= Your assignment =
Only certain lines below are wanted: those starting at the line containing "(State.withChip f s).mem = s.mem := rfl" and ending at the line containing "(State.withTray f s).pending = s.pending := rfl", both included, each retyped exactly.

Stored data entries
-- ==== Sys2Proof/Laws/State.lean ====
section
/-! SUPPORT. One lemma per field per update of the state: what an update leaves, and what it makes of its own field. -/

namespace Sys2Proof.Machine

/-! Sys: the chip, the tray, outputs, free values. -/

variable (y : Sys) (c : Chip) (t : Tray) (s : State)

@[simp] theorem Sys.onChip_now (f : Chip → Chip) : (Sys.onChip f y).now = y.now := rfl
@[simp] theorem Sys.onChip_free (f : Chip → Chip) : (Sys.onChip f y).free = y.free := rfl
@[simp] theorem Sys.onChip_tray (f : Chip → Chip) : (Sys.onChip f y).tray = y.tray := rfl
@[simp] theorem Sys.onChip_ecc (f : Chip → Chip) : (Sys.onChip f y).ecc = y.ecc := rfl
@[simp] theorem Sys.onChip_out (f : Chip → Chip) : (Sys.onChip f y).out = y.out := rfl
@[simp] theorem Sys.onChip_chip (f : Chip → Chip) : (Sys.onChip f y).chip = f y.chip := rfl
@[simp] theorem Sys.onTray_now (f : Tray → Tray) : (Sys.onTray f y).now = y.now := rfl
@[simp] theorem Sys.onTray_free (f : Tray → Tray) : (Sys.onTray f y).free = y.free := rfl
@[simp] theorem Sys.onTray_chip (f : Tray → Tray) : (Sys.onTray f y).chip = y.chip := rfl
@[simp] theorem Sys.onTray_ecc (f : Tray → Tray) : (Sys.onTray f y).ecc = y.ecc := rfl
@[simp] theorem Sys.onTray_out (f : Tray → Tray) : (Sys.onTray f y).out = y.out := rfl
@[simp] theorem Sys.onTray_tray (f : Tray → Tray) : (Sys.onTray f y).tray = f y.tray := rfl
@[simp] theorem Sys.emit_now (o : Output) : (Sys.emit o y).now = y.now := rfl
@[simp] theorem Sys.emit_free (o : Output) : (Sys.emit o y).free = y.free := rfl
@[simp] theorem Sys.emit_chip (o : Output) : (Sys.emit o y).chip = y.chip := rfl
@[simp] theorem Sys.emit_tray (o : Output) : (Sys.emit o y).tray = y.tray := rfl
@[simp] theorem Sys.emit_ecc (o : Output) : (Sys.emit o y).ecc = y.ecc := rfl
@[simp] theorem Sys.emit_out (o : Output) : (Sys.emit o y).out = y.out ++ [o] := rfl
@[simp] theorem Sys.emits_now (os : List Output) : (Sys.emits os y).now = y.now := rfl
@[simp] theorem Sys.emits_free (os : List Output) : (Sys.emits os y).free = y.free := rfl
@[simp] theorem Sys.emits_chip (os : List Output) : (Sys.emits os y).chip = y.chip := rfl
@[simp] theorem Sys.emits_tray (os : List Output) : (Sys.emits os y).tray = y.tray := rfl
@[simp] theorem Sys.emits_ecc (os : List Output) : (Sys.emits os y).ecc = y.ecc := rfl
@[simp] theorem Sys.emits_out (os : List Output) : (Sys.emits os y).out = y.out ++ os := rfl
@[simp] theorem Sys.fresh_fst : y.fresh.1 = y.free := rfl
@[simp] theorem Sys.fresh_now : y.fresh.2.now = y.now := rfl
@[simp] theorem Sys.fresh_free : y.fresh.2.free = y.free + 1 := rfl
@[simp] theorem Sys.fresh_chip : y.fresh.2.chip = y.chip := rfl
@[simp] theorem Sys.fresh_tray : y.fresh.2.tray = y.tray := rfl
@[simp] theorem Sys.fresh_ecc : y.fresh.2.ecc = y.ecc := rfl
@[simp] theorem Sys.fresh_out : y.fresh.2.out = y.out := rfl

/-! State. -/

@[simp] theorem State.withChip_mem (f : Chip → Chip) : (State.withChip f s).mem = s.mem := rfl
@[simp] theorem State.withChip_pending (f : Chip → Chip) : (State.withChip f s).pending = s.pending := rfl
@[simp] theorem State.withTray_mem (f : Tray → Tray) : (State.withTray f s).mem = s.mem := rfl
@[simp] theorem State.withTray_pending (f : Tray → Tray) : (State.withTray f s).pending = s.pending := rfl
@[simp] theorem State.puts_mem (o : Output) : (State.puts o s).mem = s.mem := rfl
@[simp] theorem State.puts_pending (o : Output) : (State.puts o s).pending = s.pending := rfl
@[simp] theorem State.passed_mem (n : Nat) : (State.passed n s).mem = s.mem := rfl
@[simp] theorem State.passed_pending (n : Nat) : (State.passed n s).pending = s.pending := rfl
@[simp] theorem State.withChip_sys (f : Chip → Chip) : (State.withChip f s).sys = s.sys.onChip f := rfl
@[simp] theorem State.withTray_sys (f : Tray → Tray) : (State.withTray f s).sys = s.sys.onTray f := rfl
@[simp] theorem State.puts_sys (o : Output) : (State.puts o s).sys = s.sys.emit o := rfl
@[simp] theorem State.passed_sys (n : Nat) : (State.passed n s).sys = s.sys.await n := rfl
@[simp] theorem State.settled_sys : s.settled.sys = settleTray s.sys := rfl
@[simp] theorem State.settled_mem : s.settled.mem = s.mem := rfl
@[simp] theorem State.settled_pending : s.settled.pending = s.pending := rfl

= Worked solution =
@[simp] theorem State.withChip_mem (f : Chip → Chip) : (State.withChip f s).mem = s.mem := rfl
@[simp] theorem State.withChip_pending (f : Chip → Chip) : (State.withChip f s).pending = s.pending := rfl
@[simp] theorem State.withTray_mem (f : Tray → Tray) : (State.withTray f s).mem = s.mem := rfl
@[simp] theorem State.withTray_pending (f : Tray → Tray) : (State.withTray f s).pending = s.pending := rfl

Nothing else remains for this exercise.